▸ What the task asks
Beneath this instruction is a block of data; output from it exactly the lines that run from the one containing "(s.advance).policy = s.policy := rfl" through the one containing "n v).busy = s.busy := rfl", inclusive.

▸ Listed entries

::::::::

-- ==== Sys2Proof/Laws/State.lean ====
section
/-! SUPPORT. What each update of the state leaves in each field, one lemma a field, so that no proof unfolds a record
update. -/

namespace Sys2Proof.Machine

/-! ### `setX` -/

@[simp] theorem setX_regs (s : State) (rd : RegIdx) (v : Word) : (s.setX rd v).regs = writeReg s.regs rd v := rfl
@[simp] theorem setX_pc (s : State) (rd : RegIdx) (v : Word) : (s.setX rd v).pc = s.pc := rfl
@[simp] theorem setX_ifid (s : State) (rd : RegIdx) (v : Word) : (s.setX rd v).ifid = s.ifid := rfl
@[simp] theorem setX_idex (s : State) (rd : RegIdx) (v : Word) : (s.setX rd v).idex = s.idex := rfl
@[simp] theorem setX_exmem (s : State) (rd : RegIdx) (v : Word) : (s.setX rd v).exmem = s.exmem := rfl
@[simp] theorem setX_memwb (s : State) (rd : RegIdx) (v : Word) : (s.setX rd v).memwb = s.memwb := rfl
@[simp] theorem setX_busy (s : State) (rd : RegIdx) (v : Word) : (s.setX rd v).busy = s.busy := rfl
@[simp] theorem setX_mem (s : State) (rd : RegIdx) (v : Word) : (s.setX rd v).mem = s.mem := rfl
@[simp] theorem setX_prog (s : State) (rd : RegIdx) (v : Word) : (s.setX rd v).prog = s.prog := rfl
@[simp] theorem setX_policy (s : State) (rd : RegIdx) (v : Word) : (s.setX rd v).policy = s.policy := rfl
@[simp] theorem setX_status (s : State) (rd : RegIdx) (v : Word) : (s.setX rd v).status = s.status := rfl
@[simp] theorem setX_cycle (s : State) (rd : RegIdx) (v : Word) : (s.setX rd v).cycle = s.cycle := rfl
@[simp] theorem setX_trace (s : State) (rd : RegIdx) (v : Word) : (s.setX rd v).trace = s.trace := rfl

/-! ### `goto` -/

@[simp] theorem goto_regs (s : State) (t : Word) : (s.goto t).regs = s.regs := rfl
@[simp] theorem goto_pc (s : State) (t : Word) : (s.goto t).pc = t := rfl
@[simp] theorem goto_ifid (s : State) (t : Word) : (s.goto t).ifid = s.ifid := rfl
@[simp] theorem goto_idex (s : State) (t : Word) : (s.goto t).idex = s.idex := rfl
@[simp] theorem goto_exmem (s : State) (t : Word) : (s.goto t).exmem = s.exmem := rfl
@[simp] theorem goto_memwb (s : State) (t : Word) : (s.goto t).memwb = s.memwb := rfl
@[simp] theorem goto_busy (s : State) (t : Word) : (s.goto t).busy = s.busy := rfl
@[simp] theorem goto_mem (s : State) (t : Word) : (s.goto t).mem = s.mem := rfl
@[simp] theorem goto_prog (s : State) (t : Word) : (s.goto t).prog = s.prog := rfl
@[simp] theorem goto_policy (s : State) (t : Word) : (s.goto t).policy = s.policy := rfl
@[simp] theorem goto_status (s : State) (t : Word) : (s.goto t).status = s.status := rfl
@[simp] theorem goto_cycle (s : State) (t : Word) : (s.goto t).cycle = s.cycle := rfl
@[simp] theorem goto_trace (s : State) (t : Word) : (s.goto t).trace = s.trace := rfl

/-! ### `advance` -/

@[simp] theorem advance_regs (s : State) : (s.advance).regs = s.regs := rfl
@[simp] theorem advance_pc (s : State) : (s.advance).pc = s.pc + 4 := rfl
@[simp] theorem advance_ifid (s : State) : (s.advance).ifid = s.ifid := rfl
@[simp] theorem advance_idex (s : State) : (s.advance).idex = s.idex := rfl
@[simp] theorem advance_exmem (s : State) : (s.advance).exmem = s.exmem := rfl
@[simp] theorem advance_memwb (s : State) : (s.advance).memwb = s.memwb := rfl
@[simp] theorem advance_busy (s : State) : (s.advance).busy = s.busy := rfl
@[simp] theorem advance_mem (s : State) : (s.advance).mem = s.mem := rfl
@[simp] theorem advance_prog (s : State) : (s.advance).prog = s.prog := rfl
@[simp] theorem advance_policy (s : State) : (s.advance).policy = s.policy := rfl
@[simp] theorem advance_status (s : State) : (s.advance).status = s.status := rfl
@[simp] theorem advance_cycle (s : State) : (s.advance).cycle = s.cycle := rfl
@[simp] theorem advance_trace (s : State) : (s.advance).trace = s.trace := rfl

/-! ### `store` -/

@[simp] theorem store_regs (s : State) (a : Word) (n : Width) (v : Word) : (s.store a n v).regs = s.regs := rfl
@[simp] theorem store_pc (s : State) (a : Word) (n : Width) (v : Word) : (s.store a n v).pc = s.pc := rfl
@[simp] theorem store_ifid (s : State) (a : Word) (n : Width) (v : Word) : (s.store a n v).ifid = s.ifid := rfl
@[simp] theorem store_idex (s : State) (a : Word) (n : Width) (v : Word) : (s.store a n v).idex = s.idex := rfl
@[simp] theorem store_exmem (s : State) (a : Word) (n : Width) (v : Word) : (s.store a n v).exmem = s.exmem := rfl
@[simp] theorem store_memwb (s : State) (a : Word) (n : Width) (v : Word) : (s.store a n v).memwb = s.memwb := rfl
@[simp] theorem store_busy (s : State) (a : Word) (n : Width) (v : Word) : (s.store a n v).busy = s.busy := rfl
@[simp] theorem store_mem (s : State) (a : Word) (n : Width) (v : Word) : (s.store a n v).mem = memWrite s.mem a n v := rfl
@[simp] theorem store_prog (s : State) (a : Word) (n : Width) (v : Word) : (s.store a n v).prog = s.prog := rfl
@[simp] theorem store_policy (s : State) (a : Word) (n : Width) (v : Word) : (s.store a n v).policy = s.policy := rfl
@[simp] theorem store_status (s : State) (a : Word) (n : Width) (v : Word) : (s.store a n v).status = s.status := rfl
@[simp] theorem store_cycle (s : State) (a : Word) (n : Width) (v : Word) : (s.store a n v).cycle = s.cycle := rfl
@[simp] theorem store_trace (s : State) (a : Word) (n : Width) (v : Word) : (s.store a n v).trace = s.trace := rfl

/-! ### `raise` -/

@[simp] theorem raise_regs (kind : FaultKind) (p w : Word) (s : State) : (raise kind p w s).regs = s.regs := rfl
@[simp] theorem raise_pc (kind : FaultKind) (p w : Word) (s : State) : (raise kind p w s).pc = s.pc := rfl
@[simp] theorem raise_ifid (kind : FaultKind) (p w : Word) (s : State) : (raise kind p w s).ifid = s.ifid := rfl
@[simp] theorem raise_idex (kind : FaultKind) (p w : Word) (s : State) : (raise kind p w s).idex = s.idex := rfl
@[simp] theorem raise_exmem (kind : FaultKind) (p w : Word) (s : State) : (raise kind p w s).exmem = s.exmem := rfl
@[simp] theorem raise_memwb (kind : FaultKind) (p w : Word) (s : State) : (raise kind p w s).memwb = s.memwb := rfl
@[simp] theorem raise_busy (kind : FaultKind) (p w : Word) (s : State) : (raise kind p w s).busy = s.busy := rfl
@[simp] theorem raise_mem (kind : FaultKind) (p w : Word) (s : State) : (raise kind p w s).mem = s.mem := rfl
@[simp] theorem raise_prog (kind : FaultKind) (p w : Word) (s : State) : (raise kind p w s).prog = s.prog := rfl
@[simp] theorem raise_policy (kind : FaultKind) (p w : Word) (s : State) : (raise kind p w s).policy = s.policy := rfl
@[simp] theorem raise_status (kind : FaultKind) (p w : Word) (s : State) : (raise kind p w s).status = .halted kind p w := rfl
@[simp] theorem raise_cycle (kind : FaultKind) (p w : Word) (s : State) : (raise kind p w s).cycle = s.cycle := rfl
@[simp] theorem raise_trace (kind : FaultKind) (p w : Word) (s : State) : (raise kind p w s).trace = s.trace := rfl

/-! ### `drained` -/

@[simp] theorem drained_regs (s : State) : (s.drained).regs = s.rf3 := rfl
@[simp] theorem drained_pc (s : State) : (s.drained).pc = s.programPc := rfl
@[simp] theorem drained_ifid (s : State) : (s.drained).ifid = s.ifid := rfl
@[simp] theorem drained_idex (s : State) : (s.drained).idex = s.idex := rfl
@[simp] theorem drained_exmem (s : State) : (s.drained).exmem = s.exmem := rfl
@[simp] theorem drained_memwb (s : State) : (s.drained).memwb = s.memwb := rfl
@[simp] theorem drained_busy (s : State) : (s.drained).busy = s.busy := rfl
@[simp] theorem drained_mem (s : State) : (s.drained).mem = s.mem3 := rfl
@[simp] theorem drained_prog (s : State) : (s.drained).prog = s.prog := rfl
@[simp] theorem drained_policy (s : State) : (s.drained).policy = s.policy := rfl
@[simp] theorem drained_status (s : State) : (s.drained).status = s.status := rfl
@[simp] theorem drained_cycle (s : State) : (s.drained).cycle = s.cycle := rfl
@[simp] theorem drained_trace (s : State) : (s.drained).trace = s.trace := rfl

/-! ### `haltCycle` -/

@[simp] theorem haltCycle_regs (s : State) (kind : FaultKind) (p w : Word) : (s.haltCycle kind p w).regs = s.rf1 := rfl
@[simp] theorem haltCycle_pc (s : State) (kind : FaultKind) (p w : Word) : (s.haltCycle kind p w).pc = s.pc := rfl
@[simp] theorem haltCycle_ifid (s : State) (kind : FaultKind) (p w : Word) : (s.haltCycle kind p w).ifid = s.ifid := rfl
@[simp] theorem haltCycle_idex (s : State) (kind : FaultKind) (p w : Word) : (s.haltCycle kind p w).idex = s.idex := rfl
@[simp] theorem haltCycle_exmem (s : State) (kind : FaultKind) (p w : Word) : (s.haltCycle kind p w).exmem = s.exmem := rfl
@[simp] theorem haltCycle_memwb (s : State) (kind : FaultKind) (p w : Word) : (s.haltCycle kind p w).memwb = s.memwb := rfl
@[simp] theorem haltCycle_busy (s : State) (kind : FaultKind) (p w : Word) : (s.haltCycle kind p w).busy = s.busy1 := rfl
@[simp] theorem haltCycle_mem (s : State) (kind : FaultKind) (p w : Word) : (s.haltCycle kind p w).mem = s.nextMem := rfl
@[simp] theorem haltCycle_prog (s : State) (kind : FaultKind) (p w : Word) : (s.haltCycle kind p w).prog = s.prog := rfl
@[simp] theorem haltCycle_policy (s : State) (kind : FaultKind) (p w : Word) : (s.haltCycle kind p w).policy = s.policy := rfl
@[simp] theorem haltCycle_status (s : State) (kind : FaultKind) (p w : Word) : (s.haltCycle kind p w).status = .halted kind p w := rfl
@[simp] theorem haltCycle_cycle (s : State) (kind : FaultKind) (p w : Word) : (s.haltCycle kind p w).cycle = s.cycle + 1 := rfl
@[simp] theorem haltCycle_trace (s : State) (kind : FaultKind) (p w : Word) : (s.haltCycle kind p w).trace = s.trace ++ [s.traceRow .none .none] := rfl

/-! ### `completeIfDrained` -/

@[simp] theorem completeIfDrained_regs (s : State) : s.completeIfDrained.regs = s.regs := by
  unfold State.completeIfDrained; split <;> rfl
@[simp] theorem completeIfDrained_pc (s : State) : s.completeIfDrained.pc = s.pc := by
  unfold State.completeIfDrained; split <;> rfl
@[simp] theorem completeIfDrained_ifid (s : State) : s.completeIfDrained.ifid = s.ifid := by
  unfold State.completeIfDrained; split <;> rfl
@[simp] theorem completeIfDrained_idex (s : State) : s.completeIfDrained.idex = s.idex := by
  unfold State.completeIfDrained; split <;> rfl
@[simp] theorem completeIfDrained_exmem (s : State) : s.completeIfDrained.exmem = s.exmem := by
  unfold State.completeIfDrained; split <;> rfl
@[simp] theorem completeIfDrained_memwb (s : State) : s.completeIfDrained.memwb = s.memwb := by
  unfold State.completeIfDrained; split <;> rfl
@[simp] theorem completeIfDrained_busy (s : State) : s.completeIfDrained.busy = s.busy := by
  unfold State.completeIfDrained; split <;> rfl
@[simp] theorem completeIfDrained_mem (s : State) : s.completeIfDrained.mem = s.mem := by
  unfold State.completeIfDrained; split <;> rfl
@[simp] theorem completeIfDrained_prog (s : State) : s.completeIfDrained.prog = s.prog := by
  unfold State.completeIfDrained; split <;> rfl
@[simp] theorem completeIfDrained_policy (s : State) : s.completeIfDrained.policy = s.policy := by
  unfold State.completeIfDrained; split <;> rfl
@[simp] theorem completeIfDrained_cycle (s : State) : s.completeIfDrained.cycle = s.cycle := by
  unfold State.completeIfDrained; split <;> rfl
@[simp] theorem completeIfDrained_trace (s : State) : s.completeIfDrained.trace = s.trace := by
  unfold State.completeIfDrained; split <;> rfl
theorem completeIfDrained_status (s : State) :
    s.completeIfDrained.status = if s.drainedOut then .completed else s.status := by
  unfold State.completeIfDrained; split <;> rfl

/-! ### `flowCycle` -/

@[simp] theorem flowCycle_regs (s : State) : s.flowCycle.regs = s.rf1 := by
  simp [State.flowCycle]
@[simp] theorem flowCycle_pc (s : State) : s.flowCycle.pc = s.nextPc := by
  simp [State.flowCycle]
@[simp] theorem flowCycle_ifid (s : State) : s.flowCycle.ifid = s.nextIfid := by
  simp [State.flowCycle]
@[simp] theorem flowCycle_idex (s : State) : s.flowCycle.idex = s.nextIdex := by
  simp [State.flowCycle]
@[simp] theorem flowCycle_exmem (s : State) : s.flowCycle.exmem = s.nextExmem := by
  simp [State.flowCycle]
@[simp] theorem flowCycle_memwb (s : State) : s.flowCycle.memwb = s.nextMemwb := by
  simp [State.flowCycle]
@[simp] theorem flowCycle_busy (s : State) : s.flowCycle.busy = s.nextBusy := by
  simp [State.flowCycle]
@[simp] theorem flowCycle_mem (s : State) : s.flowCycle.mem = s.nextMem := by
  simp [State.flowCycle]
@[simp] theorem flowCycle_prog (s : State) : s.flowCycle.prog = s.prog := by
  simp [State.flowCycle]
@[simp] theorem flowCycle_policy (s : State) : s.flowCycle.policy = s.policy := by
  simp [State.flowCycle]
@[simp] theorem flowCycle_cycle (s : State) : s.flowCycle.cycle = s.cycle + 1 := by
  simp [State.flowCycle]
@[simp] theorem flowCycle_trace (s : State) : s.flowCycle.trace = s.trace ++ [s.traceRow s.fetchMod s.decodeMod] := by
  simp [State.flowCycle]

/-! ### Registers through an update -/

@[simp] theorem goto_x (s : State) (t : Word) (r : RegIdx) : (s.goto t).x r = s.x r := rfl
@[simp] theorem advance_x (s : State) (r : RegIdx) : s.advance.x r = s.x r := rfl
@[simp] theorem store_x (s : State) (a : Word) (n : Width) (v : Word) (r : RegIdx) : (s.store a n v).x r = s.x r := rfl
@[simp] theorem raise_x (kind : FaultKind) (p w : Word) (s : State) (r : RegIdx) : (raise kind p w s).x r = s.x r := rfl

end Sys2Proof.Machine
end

::::::::

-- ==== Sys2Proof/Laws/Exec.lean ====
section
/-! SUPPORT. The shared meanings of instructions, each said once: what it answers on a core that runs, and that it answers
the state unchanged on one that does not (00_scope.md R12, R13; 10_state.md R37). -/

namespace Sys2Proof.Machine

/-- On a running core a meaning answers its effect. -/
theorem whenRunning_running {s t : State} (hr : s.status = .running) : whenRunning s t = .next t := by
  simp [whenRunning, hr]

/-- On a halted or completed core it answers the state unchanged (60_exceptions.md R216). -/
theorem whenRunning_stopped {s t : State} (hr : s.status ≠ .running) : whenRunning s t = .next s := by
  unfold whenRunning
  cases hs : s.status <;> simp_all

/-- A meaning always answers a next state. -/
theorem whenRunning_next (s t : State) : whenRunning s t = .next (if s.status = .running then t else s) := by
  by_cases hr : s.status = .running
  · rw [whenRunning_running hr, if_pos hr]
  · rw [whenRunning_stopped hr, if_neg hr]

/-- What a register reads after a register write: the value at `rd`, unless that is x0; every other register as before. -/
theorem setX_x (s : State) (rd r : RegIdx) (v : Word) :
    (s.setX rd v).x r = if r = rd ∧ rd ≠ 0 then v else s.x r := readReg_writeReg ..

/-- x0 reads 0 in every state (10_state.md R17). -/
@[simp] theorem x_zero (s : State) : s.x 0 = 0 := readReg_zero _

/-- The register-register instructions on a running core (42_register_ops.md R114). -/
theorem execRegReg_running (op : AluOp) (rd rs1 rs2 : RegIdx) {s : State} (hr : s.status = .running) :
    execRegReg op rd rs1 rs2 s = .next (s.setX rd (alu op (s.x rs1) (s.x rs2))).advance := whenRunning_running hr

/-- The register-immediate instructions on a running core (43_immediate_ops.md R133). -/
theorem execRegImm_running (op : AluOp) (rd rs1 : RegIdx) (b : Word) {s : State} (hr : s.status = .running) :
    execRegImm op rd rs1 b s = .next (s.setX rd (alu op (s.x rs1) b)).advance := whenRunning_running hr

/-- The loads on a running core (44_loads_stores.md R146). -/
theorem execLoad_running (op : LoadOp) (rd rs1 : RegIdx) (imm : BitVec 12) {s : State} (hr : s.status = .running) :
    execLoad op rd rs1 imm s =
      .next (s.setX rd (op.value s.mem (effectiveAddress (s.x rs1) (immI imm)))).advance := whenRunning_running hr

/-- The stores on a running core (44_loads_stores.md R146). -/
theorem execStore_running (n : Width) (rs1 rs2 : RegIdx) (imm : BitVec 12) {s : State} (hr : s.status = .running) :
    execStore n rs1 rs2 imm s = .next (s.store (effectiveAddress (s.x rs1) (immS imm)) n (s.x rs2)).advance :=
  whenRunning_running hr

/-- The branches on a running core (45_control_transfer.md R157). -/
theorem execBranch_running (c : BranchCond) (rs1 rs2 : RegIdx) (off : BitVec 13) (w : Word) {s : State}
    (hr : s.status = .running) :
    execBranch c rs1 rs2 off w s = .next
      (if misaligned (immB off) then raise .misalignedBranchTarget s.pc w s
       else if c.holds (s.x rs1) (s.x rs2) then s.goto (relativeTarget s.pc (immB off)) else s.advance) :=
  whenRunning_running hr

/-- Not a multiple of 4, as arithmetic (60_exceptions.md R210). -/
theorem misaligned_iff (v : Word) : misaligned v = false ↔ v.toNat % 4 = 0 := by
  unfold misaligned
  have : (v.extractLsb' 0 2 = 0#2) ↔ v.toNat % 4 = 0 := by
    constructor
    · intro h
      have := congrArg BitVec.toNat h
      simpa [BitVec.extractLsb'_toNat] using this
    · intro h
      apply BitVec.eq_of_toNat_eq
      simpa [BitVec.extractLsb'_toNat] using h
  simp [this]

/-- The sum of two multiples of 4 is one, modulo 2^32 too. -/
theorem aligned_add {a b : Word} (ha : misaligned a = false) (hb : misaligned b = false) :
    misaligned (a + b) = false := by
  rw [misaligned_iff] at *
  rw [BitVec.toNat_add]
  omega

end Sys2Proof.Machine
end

::::::::

▸ Completed exercise
@[simp] theorem advance_policy (s : State) : (s.advance).policy = s.policy := rfl
@[simp] theorem advance_status (s : State) : (s.advance).status = s.status := rfl
@[simp] theorem advance_cycle (s : State) : (s.advance).cycle = s.cycle := rfl
@[simp] theorem advance_trace (s : State) : (s.advance).trace = s.trace := rfl

/-! ### `store` -/

@[simp] theorem store_regs (s : State) (a : Word) (n : Width) (v : Word) : (s.store a n v).regs = s.regs := rfl
@[simp] theorem store_pc (s : State) (a : Word) (n : Width) (v : Word) : (s.store a n v).pc = s.pc := rfl
@[simp] theorem store_ifid (s : State) (a : Word) (n : Width) (v : Word) : (s.store a n v).ifid = s.ifid := rfl
@[simp] theorem store_idex (s : State) (a : Word) (n : Width) (v : Word) : (s.store a n v).idex = s.idex := rfl
@[simp] theorem store_exmem (s : State) (a : Word) (n : Width) (v : Word) : (s.store a n v).exmem = s.exmem := rfl
@[simp] theorem store_memwb (s : State) (a : Word) (n : Width) (v : Word) : (s.store a n v).memwb = s.memwb := rfl
@[simp] theorem store_busy (s : State) (a : Word) (n : Width) (v : Word) : (s.store a n v).busy = s.busy := rfl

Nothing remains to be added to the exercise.